Chemabrasion. Also known as chemical or acid peels. Acids such as glycolic, salicylic, lactic or trichloroacetic acid are applied to the skin to induce peeling of the surface layer. Superficial peels are usually painless and require no anesthesia. Several rounds of the procedure may be necessary to attain cosmetic benefit. Deep scars may not be completely treated. The time period between peels are often when the skin appears swollen or red during the healing process.
Dermabrasion . Widely thought to be the most effective treatment for acne scars. Under local anesthesia (and sometimes other sedatives), a high-speed wire brush is used to remove the outermost layer of skin and alter the scar contours. Superficial scars may be removed altogether, and deeper scars may be reduced in depth. Dermabrasion does not work for all kinds of scars (ice-pick scars actually become more noticeable). In some people, dermabrasion may cause skin discolorization that require additional treatment. Cold compresses are recommended during the healing process.

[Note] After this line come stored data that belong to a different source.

/-! ### The instructions -/

/-- A fault of an instruction records what the state it runs in has latched. -/
theorem exec_raisedAt {i : Instr} {s : State} {f : Fault} (h : exec i s = .fault f) : f.RaisedAt s := by
  cases i with
  | sum | sub | mul | div | mod => exact (binaryAlu_raisesAt _ s).of_finish h
  | inc | dec => exact (unaryAlu_raisesAt _ s).of_finish h
  | tdiv | tmod => exact (tripleAlu_raisesAt _ s).of_finish h
  | cmp =>
    exact RaisesAt.of_finish
      (raisesAt_bind (elemDs_raisesAt 0 s) fun _ _ => raisesAt_bind_ok (elemDs_raisesAt 1 s) _) h
  | dup => exact (raisesAt_bind_ok (elemDs_raisesAt 0 s) _).of_finish h
  | overCell => exact (raisesAt_bind_ok (elemDs_raisesAt 1 s) _).of_finish h
  | drop | tor | print => exact (raisesAt_bind_ok (popDs_raisesAt s) _).of_finish h
  | rfrom => exact (raisesAt_bind_ok (popRs_raisesAt s) _).of_finish h
  | swap | read => exact RaisesAt.of_finish (raisesAt_bind_ok (orRaise_raisesAt ⟨rfl, rfl⟩ _) _) h
  | rot =>
    exact RaisesAt.of_finish (raisesAt_popDs_bind fun _ _ => raisesAt_popDs_bind fun _ _ =>
      raisesAt_bind_ok (popDs_raisesAt _) _) h
  | pushTrue | pushFalse | hlt => exact (raisesAt_ok s _).of_finish h
  | get => exact (raisesAt_bind_ok (popAddress_raisesAt s) _).of_finish h
  | set =>
    refine RaisesAt.of_finish (raisesAt_bind (popAddress_raisesAt s) fun _ hpop => ?_) h
    obtain ⟨S, A, -, rfl⟩ := popAddress_frame hpop
    exact raisesAt_bind_ok (popDs_raisesAt _) _
  | ret =>
    refine RaisesAt.of_finish (raisesAt_bind (popRs_raisesAt s) fun (_, _) hpop => ?_) h
    obtain ⟨-, R, -, rfl⟩ := popRs_frame hpop
    exact raisesAt_bind_ok (popRs_raisesAt _) _
  | jmpr off => exact (jumpRelative_raisesAt off s).of_finish h
  | jz off | jl off | jo off => exact (jumpIf_raisesAt _ off s).of_finish h
  | load k => exact (raisesAt_bind_ok (tableRead_ad_raisesAt _ k s) _).of_finish h
  | jmpa k => exact (tableRead_pc_raisesAt _ k s).of_finish h
  | call k => exact (tableRead_pc_raisesAt _ k (pushReturn s)).of_finish h

end Sys2Proof.Machine
end

section
/-! PROOFS, faults (60_exceptions.md R251): a step that faults, the run it ends, and the status after it. -/

namespace Sys2Proof.Machine

/-- The metadata of a slot: its record's, or none where it holds no record. -/
def slotDebug : Slot → Option Debug
  | .instr r => r.debug
  | .data _ => none
  | .empty => none

/-- Where a fetch faults, the slot holds no record, and the fault has pc's address and no metadata. -/
theorem fetch_error_names {s : State} {f : Fault} (h : fetch s = .error f) :
    f.address = s.pc ∧ f.debugInfo = slotDebug (s.imem.read s.pc) := by
  unfold fetch at h
  split at h
  · next hslot => cases h; rw [hslot]; exact ⟨rfl, rfl⟩
  · next hslot => cases h; rw [hslot]; exact ⟨rfl, rfl⟩
  · cases h

/-- A fault of the fetched state is the fault of the slot at pc: fetch has latched its address and metadata (R121). -/
theorem names_of_raisedAt_fetched {s : State} {r : Record} {f : Fault} (hslot : s.imem.read s.pc = .instr r)
    (h : f.RaisedAt (s.fetched r)) : f.address = s.pc ∧ f.debugInfo = slotDebug (s.imem.read s.pc) := by
  rw [hslot]
  exact h

/-- A step faults in its fetch, in the decode of the fetched record, or in the decoded instruction. -/
theorem step_fault_cases {s : State} {f : Fault} (h : step s = .fault f) :
    fetch s = .error f ∨ ∃ r, s.imem.read s.pc = .instr r ∧
      (decodeFetched r (s.fetched r) = .error f ∨
        ∃ i, decodeRecord r = .ok i ∧ exec i (s.fetched r) = .fault f) := by
  unfold step at h
  split at h
  · split at h
    · next i u hfetch =>
      obtain ⟨r, hslot, hdecode, rfl⟩ := fetchDecode_eq_ok.mp hfetch
      exact .inr ⟨r, hslot, .inr ⟨i, hdecode, retire_eq_fault.mp h⟩⟩
    · next hfetch =>
      cases h
      obtain hf | ⟨⟨r, u⟩, hok, hrest⟩ := bind_eq_error.mp hfetch
      · exact .inl hf
      · obtain ⟨hslot, rfl⟩ := fetch_eq_ok.mp hok
        obtain hdecode | ⟨_, -, ⟨⟩⟩ := bind_eq_error.mp hrest
        exact .inr ⟨r, hslot, .inl hdecode⟩
  · cases h
  · cases h

/-- A fault of a step names the slot it was fetched from. -/
theorem step_fault_names {s : State} {f : Fault} (h : step s = .fault f) :
    f.address = s.pc ∧ f.debugInfo = slotDebug (s.imem.read s.pc) := by
  obtain hfetch | ⟨r, hslot, hdecode | ⟨i, -, hexec⟩⟩ := step_fault_cases h
  · exact fetch_error_names hfetch
  · obtain ⟨-, rfl⟩ := decodeFetched_eq_error.mp hdecode
    exact names_of_raisedAt_fetched hslot ⟨rfl, rfl⟩
  · exact names_of_raisedAt_fetched hslot (exec_raisedAt hexec)

/-- A run within a budget of instructions ends at a step that faults. -/
theorem runWithin_of_fault {s : State} {f : Fault} (k : Nat) (h : step s = .fault f) :
    runWithin (k + 1) s = .faulted f := by
  rw [runWithin, h]

/-- A run that has faulted takes no step (R33). -/
theorem step_of_faulted {s : State} {f : Fault} (h : s.status = .faulted f) : step s = .refused .runEnded := by
  rw [step, h]

/-- Settles O51: what the fault records by the part of the step that raised it, the run's end and the refusal by one step. -/
theorem faultNamesTheInstruction : Obligations.FaultNamesTheInstruction :=
  ⟨fun _ _ => step_fault_names, fun k _ _ h => by rw [runWithin_of_fault k h, RunEnd.status], fun _ _ => step_of_faulted⟩

end Sys2Proof.Machine
end

section
/-! PROOFS, the packing and the records (30_encoding.md): an instruction is its tag and its offset, so one rule a decoder says
what it answers, and the round trips of the words and of the records follow. -/

namespace Sys2Proof

open Sys2Proof.Machine (cell_toNat_lt)

/-! ### An instruction by its tag and its offset -/

theorem directInstr_eq_some {m : Mnemonic} {i : Instr} : directInstr m = some i ↔ i.mnemonic = m ∧ i.offset = none := by
  constructor
  · intro h
    cases m <;> cases h <;> exact ⟨rfl, rfl⟩
  · rintro ⟨rfl, h⟩
    cases i <;> cases h <;> rfl

theorem relativeInstr_eq_some {m : Mnemonic} {off : Int} {i : Instr} :
    relativeInstr m off = some i ↔ i.mnemonic = m ∧ m.operandClass = .relative ∧ i.offset = some off := by
  constructor
  · intro h
    cases m <;> cases h <;> exact ⟨rfl, rfl, rfl⟩
  · rintro ⟨rfl, hclass, hoff⟩
    cases i <;> cases hclass <;> cases hoff <;> rfl

theorem tableInstr_eq_some {m : Mnemonic} {k : Nat} {i : Instr} :
    tableInstr m k = some i ↔ i.mnemonic = m ∧ m.operandClass = .table ∧ i.offset = some (k : Int) := by
  constructor
  · intro h
    cases m <;> cases h <;> exact ⟨rfl, rfl, rfl⟩
  · rintro ⟨rfl, hclass, hoff⟩
    cases i <;> cases hclass <;> (obtain rfl := Int.ofNat.inj (Option.some.inj hoff); rfl)

/-- What an instruction's class says of its offset and of the two checks on it (R93 to R98, R101). -/
theorem operand_of_class (i : Instr) : match i.mnemonic.operandClass with
    | .direct => i.offset = none ∧ i.wf = true ∧ i.packable = true
    | .relative => ∃ off, i.offset = some off ∧ i.wf = true ∧ i.packable = decide (-8388608 ≤ off ∧ off ≤ 8388607)
    | .table => ∃ k : Nat, i.offset = some (k : Int) ∧ i.wf = decide (k < 32) ∧ i.packable = true := by
  cases i with
  | jmpr off | jz off | jl off | jo off => exact ⟨off, rfl, rfl, rfl⟩
  | load k | call k | jmpa k => exact ⟨k, rfl, rfl, rfl⟩
  | _ => exact ⟨rfl, rfl, rfl⟩

/-! ### The operand fields of a word -/

/-- A 24-bit offset is the only one with its signed value. -/
theorem toInt_eq_iff {off : BitVec 24} {o : Int} :
    off.toInt = o ↔ (-8388608 ≤ o ∧ o ≤ 8388607) ∧ off = BitVec.ofInt 24 o := by
  constructor
  · rintro rfl
    have hle := BitVec.le_toInt (x := off)
    have hlt := BitVec.toInt_lt (x := off)
    exact ⟨by omega, BitVec.ofInt_toInt.symm⟩
  · rintro ⟨hrange, rfl⟩
    rw [BitVec.toInt_ofInt, Int.bmod_eq_of_le] <;> omega

/-- An offset field with its high 19 bits zero is the index its low 5 bits give. -/
theorem indexField_iff {off : BitVec 24} {k : Nat} :
    off.extractLsb' 5 19 = 0 ∧ (off.extractLsb' 0 5).toNat = k ↔ k < 32 ∧ off = BitVec.ofInt 24 k := by
  have hlt := off.isLt
  rw [← BitVec.toNat_inj, ← BitVec.toNat_inj, BitVec.extractLsb'_toNat, BitVec.extractLsb'_toNat, BitVec.ofInt_natCast,
    BitVec.toNat_ofNat, Nat.shiftRight_eq_div_pow, Nat.shiftRight_zero]
  change off.toNat / 32 % 524288 = 0 ∧ off.toNat % 32 = k ↔ k < 32 ∧ off.toNat = k % 16777216
  omega

theorem mnemonic_of_decodeOperand {m : Mnemonic} {p : Bool} {off : BitVec 24} {i : Instr}
    (h : decodeOperand m p off = some i) : i.mnemonic = m := by
  unfold decodeOperand at h
  split at h <;> split at h
  · exact (directInstr_eq_some.mp h).1
  · cases h
  · exact (relativeInstr_eq_some.mp h).1
  · cases h
  · exact (tableInstr_eq_some.mp h).1
  · cases h

/-- The fields P and OFF that stand for an instruction, tag by tag, are those the encoder gives it (R101). -/
theorem decodeOperand_eq_some {m : Mnemonic} {p : Bool} {off : BitVec 24} {i : Instr} :
    decodeOperand m p off = some i ↔ i.mnemonic = m ∧ i.wf = true ∧ i.packable = true ∧ p = i.offset.isSome ∧
      off = BitVec.ofInt 24 (i.offset.getD 0) := by
  by_cases hm : i.mnemonic = m
  swap
  · exact iff_of_false (fun h => hm (mnemonic_of_decodeOperand h)) (fun h => hm h.1)
  subst hm
  have hop := operand_of_class i
  unfold decodeOperand
  cases hclass : i.mnemonic.operandClass with
  | direct =>
    rw [hclass] at hop
    obtain ⟨hoff, hwf, hpack⟩ := hop
    simp [directInstr_eq_some, hoff, hwf, hpack]
  | relative =>
    rw [hclass] at hop
    obtain ⟨o, hoff, hwf, hpack⟩ := hop
    simp only [hclass, relativeInstr_eq_some, hoff, hwf, hpack, Option.ite_none_right_eq_some, true_and, Option.some.injEq,
      Option.isSome_some, Option.getD_some, decide_eq_true_eq]
    rw [@eq_comm _ o, toInt_eq_iff]
    exact and_left_comm
  | table =>
    rw [hclass] at hop
    obtain ⟨k, hoff, hwf, hpack⟩ := hop
    simp only [hclass, tableInstr_eq_some, hoff, hwf, hpack, Option.ite_none_right_eq_some, true_and, Option.some.injEq,
      Option.isSome_some, Option.getD_some, decide_eq_true_eq, Nat.cast_inj]
    rw [@eq_comm _ k, and_assoc]
    exact (and_congr_right fun _ => indexField_iff).trans and_left_comm

/-! ### Words -/

theorem encodeWord_eq_some {i : Instr} {w : SlotWord} :
    encodeWord i = some w ↔ i.wf = true ∧ i.packable = true ∧
      packFields i.offset.isSome i.mnemonic.op (BitVec.ofInt 24 (i.offset.getD 0)) = w := by
  simp only [encodeWord, Option.ite_none_right_eq_some, Bool.and_eq_true, and_assoc, Option.some.injEq]

theorem decodeWord_of_data {w : SlotWord} (h31 : w.getLsbD 31 = false) :
    decodeWord w = if w.extractLsb' 8 23 = 0 then .data (w.extractLsb' 0 8) else .invalid .dataWordTooWide :=
  if_pos h31

theorem decodeWord_of_reserved {w : SlotWord} (h31 : w.getLsbD 31 = true) (h30 : w.getLsbD 30 = true) :
    decodeWord w = .invalid .reservedBitSet := by
  rw [decodeWord, h31, h30, if_neg nofun, if_pos rfl]

theorem decodeWord_of_fields {w : SlotWord} (h31 : w.getLsbD 31 = true) (h30 : w.getLsbD 30 = false) :
    decodeWord w = (decodeOperand (Mnemonic.ofOp (w.extractLsb' 24 5)) (w.getLsbD 29) (w.extractLsb' 0 24)).elim
      (.invalid .operandField) .instr := by
  rw [decodeWord, h31, h30, if_neg nofun, if_neg nofun]
  generalize decodeOperand _ _ _ = operand
  cases operand <;> rfl

/-- The three ways to decode a word, told by bits 31 and 30 (R104). -/
theorem decodeWord_cases (w : SlotWord) :
    (w.getLsbD 31 = false) ∨ (w.getLsbD 31 = true ∧ w.getLsbD 30 = true) ∨ (w.getLsbD 31 = true ∧ w.getLsbD 30 = false) := by
  cases w.getLsbD 31 <;> cases w.getLsbD 30 <;> decide

theorem decodeWord_eq_instr {w : SlotWord} {i : Instr} :
    decodeWord w = .instr i ↔ w.getLsbD 31 = true ∧ w.getLsbD 30 = false ∧
      decodeOperand (Mnemonic.ofOp (w.extractLsb' 24 5)) (w.getLsbD 29) (w.extractLsb' 0 24) = some i := by
  obtain h31 | ⟨h31, h30⟩ | ⟨h31, h30⟩ := decodeWord_cases w
  · rw [decodeWord_of_data h31, h31]
    split <;> simp
  · rw [decodeWord_of_reserved h31 h30, h30]
    simp
  · rw [decodeWord_of_fields h31 h30, h31, h30]
    cases decodeOperand _ _ _ <;> simp

/-- The fields of a data word, put together (R102). -/
theorem dataFields_iff {w : SlotWord} {b : Cell} :
    w.getLsbD 31 = false ∧ w.extractLsb' 8 23 = 0 ∧ w.extractLsb' 0 8 = b ↔ w = b.setWidth 32 := by
  have hw := w.isLt
  have hb := cell_toNat_lt b
  have h31 : w.getLsbD 31 = decide (2147483648 ≤ w.toNat) :=
    (BitVec.msb_eq_getLsbD_last w).symm.trans (BitVec.msb_eq_decide w)
  rw [h31, decide_eq_false_iff_not, ← BitVec.toNat_inj, ← BitVec.toNat_inj, ← BitVec.toNat_inj, BitVec.extractLsb'_toNat,
    BitVec.extractLsb'_toNat, BitVec.toNat_setWidth, Nat.shiftRight_eq_div_pow, Nat.shiftRight_zero]
  change ¬ 2147483648 ≤ w.toNat ∧ w.toNat / 256 % 8388608 = 0 ∧ w.toNat % 256 = b.toNat ↔ w.toNat = b.toNat % 4294967296
  omega

theorem decodeWord_eq_data {w : SlotWord} {b : Cell} : decodeWord w = .data b ↔ w = b.setWidth 32 := by
  rw [← dataFields_iff]
  obtain h31 | ⟨h31, h30⟩ | ⟨h31, h30⟩ := decodeWord_cases w
  · rw [decodeWord_of_data h31, h31]
    split <;> simp_all
  · rw [decodeWord_of_reserved h31 h30, h31]
    simp
  · rw [decodeWord_of_fields h31 h30, h31]
    cases decodeOperand _ _ _ <;> simp

theorem directInstr_ne_none {m : Mnemonic} (h : m.operandClass = .direct) : directInstr m ≠ none := by
  cases m <;> cases h <;> nofun

theorem relativeInstr_ne_none {m : Mnemonic} (h : m.operandClass = .relative) (off : Int) : relativeInstr m off ≠ none := by
  cases m <;> cases h <;> nofun

theorem tableInstr_ne_none {m : Mnemonic} (h : m.operandClass = .table) (k : Nat) : tableInstr m k ≠ none := by
  cases m <;> cases h <;> nofun

/-- The fields P and OFF that break the rule of the tag's class (R105). -/
theorem decodeOperand_eq_none {m : Mnemonic} {p : Bool} {off : BitVec 24} :
    decodeOperand m p off = none ↔ match m.operandClass with
      | .direct => p = true ∨ off ≠ 0
      | .relative => p = false
      | .table => p = false ∨ off.extractLsb' 5 19 ≠ 0 := by
  unfold decodeOperand
  cases h : m.operandClass with
  | direct => simp [directInstr_ne_none h, imp_iff_not_or]
  | relative => simp [relativeInstr_ne_none h]
  | table =>
    change (if p = true ∧ off.extractLsb' 5 19 = 0 then _ else _) = none ↔ (_ ∨ _)
    simp [tableInstr_ne_none h, imp_iff_not_or]

/-- The index field's high bits are the word's own. -/
theorem extractLsb'_offField (w : SlotWord) : (w.extractLsb' 0 24).extractLsb' 5 19 = w.extractLsb' 5 19 := by
  apply BitVec.eq_of_getLsbD_eq
  intro i hi
  rw [BitVec.getLsbD_extractLsb', BitVec.getLsbD_extractLsb', BitVec.getLsbD_extractLsb', Nat.zero_add,
    decide_eq_true (show 5 + i < 24 by omega), Bool.true_and]

/-- A word fails as data, by its reserved bit, or by its operand fields. -/
theorem decodeWord_eq_invalid {w : SlotWord} :
    (∃ reason, decodeWord w = .invalid reason) ↔
      (w.getLsbD 31 = false ∧ w.extractLsb' 8 23 ≠ 0) ∨
      (w.getLsbD 31 = true ∧ w.getLsbD 30 = true) ∨
      (w.getLsbD 31 = true ∧ w.getLsbD 30 = false ∧
        decodeOperand (Mnemonic.ofOp (w.extractLsb' 24 5)) (w.getLsbD 29) (w.extractLsb' 0 24) = none) := by
  obtain h31 | ⟨h31, h30⟩ | ⟨h31, h30⟩ := decodeWord_cases w
  · rw [decodeWord_of_data h31, h31]
    split <;> simp_all
  · rw [decodeWord_of_reserved h31 h30, h31, h30]
    simp
  · rw [decodeWord_of_fields h31 h30, h31, h30]
    cases decodeOperand _ _ _ <;> simp
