-- ==== Sys2Proof/Machine/Formats.lean ====
section
/-! DEFINITION. The byte layouts of the link frames (R204) and of the supervisory request frame's
header (R205). -/

namespace Sys2Proof.Machine

/-- A frame's bytes followed by their CRC-16 (R203). -/
def withCrc (bytes : List Byte) : List Byte := bytes ++ be16 (crc16 bytes).toNat

/-- The last two bytes are the CRC-16 of the bytes before them (R203). -/
def crcHolds (bytes : List Byte) : Bool :=
  decide (2 ≤ bytes.length) &&
    decide ((crc16 (bytes.take (bytes.length - 2))).toNat = beNat bytes (bytes.length - 2) 2)

/-- The fields of a slope segment (R204). `exact` says the segment holds exactly `count` slopes. -/
structure SegmentFields where
  last : Bool
  tag : Nat
  frame : Frame
  first : Nat
  count : Nat
  exact : Bool
  slopes : List Int
deriving DecidableEq, Repr

/-- R204: the fields of a segment's bytes, or none where the CRC check of R9 fails (fewer than 8 bytes
included). -/
def segmentFields (bytes : List Byte) : Option SegmentFields :=
  if bytes.length < 8 || !crcHolds bytes then none
  else
    some
      { last := (bytes.getD 0 0#8).msb
        tag := (bytes.getD 0 0#8).toNat % 16
        frame := BitVec.ofNat 16 (beNat bytes 1 2)
        first := beNat bytes 3 2
        count := beNat bytes 5 1
        exact := decide (bytes.length - 8 = 2 * beNat bytes 5 1)
        slopes := beInt16s bytes 6 ((bytes.length - 8) / 2) }

/-- The longest legal segment in bytes (R204). -/
def longestSegment : Nat := 136

/-- A sound return frame (R204). -/
inductive ReturnFrame where
  | taken (number : Byte)
  | refused (number : Byte) (reason : RefuseReason) (channel : Option Nat)
  | applied (number : Byte)
  | fault (faultCode : Byte) (channel : Option Nat)
deriving DecidableEq, Repr

/-- The channel field of a return frame: FFFFh names none. -/
def returnChannel (n : Nat) : Option Nat := if n = 65535 then none else some n

/-- The reasons of a REFUSED frame by number (R204). -/
def refuseReason : Nat → Option RefuseReason
  | 1 => some .crc
  | 2 => some .length
  | 3 => some .channelFault
  | _ => none

/-- R204: the return frame a sequence of bytes spells, or none where it is discarded. -/
def returnFrame (bytes : List Byte) : Option ReturnFrame :=
  if !crcHolds bytes then none
  else
    match beNat bytes 0 1, bytes.length with
    | 1, 4 => some (.taken (bytes.getD 1 0#8))
    | 2, 7 =>
      (refuseReason (beNat bytes 2 1)).map
        (fun reason => .refused (bytes.getD 1 0#8) reason (returnChannel (beNat bytes 3 2)))
    | 3, 4 => some (.applied (bytes.getD 1 0#8))
    | 4, 6 => some (.fault (bytes.getD 1 0#8) (returnChannel (beNat bytes 2 2)))
    | _, _ => none

/-- R204: the bytes of a LOAD frame: kind (SHAPE 1, BIAS 2), transaction number, frame number (0 for
BIAS), M, the values, CRC-16. -/
def loadFrame (kindByte : Nat) (number : Byte) (frame : Option Frame) (values : List Nat) :
    List Byte :=
  withCrc (be8 kindByte ++ [number] ++ be16 ((frame.map BitVec.toNat).getD 0) ++
    be16 values.length ++ values.flatMap be16)

/-! ### The supervisory request frame (R205) -/

/-- Header bytes of a request frame. -/
def requestHeader : Nat := 10

/-- The payload length a request frame's header gives (bytes 8 and 9). -/
def requestLength (bytes : List Byte) : Nat := beNat bytes 8 2

/-- The bytes of a request frame: address, master, code, tag, item (column, first row), payload. -/
def requestFrame (address master code : Nat) (tag : Byte) (column row : Nat) (payload : List Byte) :
    List Byte :=
  withCrc (be8 address ++ be8 master ++ be8 code ++ [tag] ++ be16 column ++ be16 row ++
    be16 payload.length ++ payload)

end Sys2Proof.Machine
end

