/-- A FREE slot holds no record (R34, R51). -/
def Slot.reset (_ : Nat) : Slot :=
  { state := .free, frame := 0, bank := 0, openedAt := 0, deadline := none, closeCause := none,
    arrivals := [], coverage := [], acc := [], invalid := 0, saturated := 0, substituted := 0,
    degraded := false, mixed := false, conditioned := [], changed := [], peak := none }

/-! ### Reconstruction engine (R52) -/

/-- The SUBSTITUTE feature (R32). -/
inductive Substitute where
  | holdLast
  | zero
deriving DecidableEq, Repr

/-- The work of one segment (R52), with the scale and reference table as they stood when it began
(R25). -/
structure SegmentWork where
  slot : Nat
  link : Nat
  frame : Frame
  first : Nat
  count : Nat
  worked : Nat
  rest : List Int
  scale : Nat
  refs : Table Int
deriving DecidableEq, Repr

/-- The fill-in pass of one slot (R52, R61): SUBSTITUTE and the role of each sensor present as read at its
start, and how many columns of the entries it visits have been visited. -/
structure FillWork where
  slot : Nat
  frame : Frame
  substitute : Substitute
  roles : List Role
  position : Nat
deriving DecidableEq, Repr

/-- The engine's state and current work item (R52). -/
inductive Work where
  | idle
  | segment (work : SegmentWork)
  | fill (work : FillWork)
deriving DecidableEq, Repr

/-- The engine (R52). -/
structure Engine where
  work : Work
  lastServed : Option Nat
  segmentsDone : Count32
  segmentsCut : Count32
  passesDone : Count32
  passesCut : Count32
deriving DecidableEq, Repr

/-- R67. -/
def Engine.reset : Engine :=
  { work := .idle, lastServed := none, segmentsDone := 0, segmentsCut := 0, passesDone := 0,
    passesCut := 0 }

/-! ### Matrix banks and loader (R68, R69) -/

/-- Bank states (R68). -/
inductive BankState where
  | empty
  | loading
  | verifying
  | loaded
  | ready
  | pending
  | active
  | retiring
deriving DecidableEq, Repr

/-- Verify outcomes (R68). -/
inductive VerifyOutcome where
  | matched
  | mismatch
  | failed
deriving DecidableEq, Repr

/-- When a pending swap takes effect (R88). -/
inductive PendingFrame where
  | next
  | frame (f : Frame)
deriving DecidableEq, Repr

/-- A bank descriptor (R68). -/
structure Bank where
  state : BankState
  rows : Option Nat
  columns : Option Nat
  shift : Option Nat
  block : Option Nat
  committed : NatSet
  zeroFilled : Nat
  expectedCrc : Option (BitVec 32)
  wholeCrc : Option (BitVec 32)
  blockCrcs : List (BitVec 32)
  outcome : Option VerifyOutcome
  verified : Nat
  failingColumn : Option Nat
  unverified : Option Nat
  recordedOwner : Option Nat
  errorCount : Count32
  pendingFrame : Option PendingFrame
deriving DecidableEq, Repr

Microdermabrasion. A surface form of dermabrasion, microdermabrasion uses aluminum oxide crystals passing through a vacuum tube to remove surface dead skin. This procedure stimulates new cell growth. Since only the very surface cells of the skin are removed, patients show minimal redness and swelling after the procedure. No anesthesia is required and very few side effects have been documented. Multiple procedures are often required and scars may not be significantly improved. Microdermabrasion works best for very mild cases of acne.
Laser Resurfacing. Currently, this is the most popular treatment. Lasers of various wavelengths and intensities are used to peel the surface layer of the skin in a controlled burn to recontour the scarred area. This stimulates new skin and collagen growth at the site of treatment. The type of laser used varies with intended use to be determined on an individual basis. In some cases, skin tissue may be removed with more powerful lasers such as the carbon dioxide laser and the YAG laser. Often times, a single treatment is all that will be necessary to achieve permanent results. Because the skin absorbs powerful bursts of energy from the laser, there may be post-treatment redness and tenderness for several weeks to several months. There is also a small risk of skin discoloration due to sun exposure post treatment.
Punch Excision. This is a form of skin surgery useful in some cases of ice-pick scars. Using a punch tool, individual ice-pick scars may be removed by excising the scar down to the layer of subcutaneous fat. The resulting hole in the skin is repaired with sutures or with a small skin graft. Subcision is a surgical technique in which a probe is used to lift the scar tissue away from unscarred deeper tissue. Blood pools underneath the scar and promotes new connective tissue formation. The scar that once was depressed has now been surgical elevated.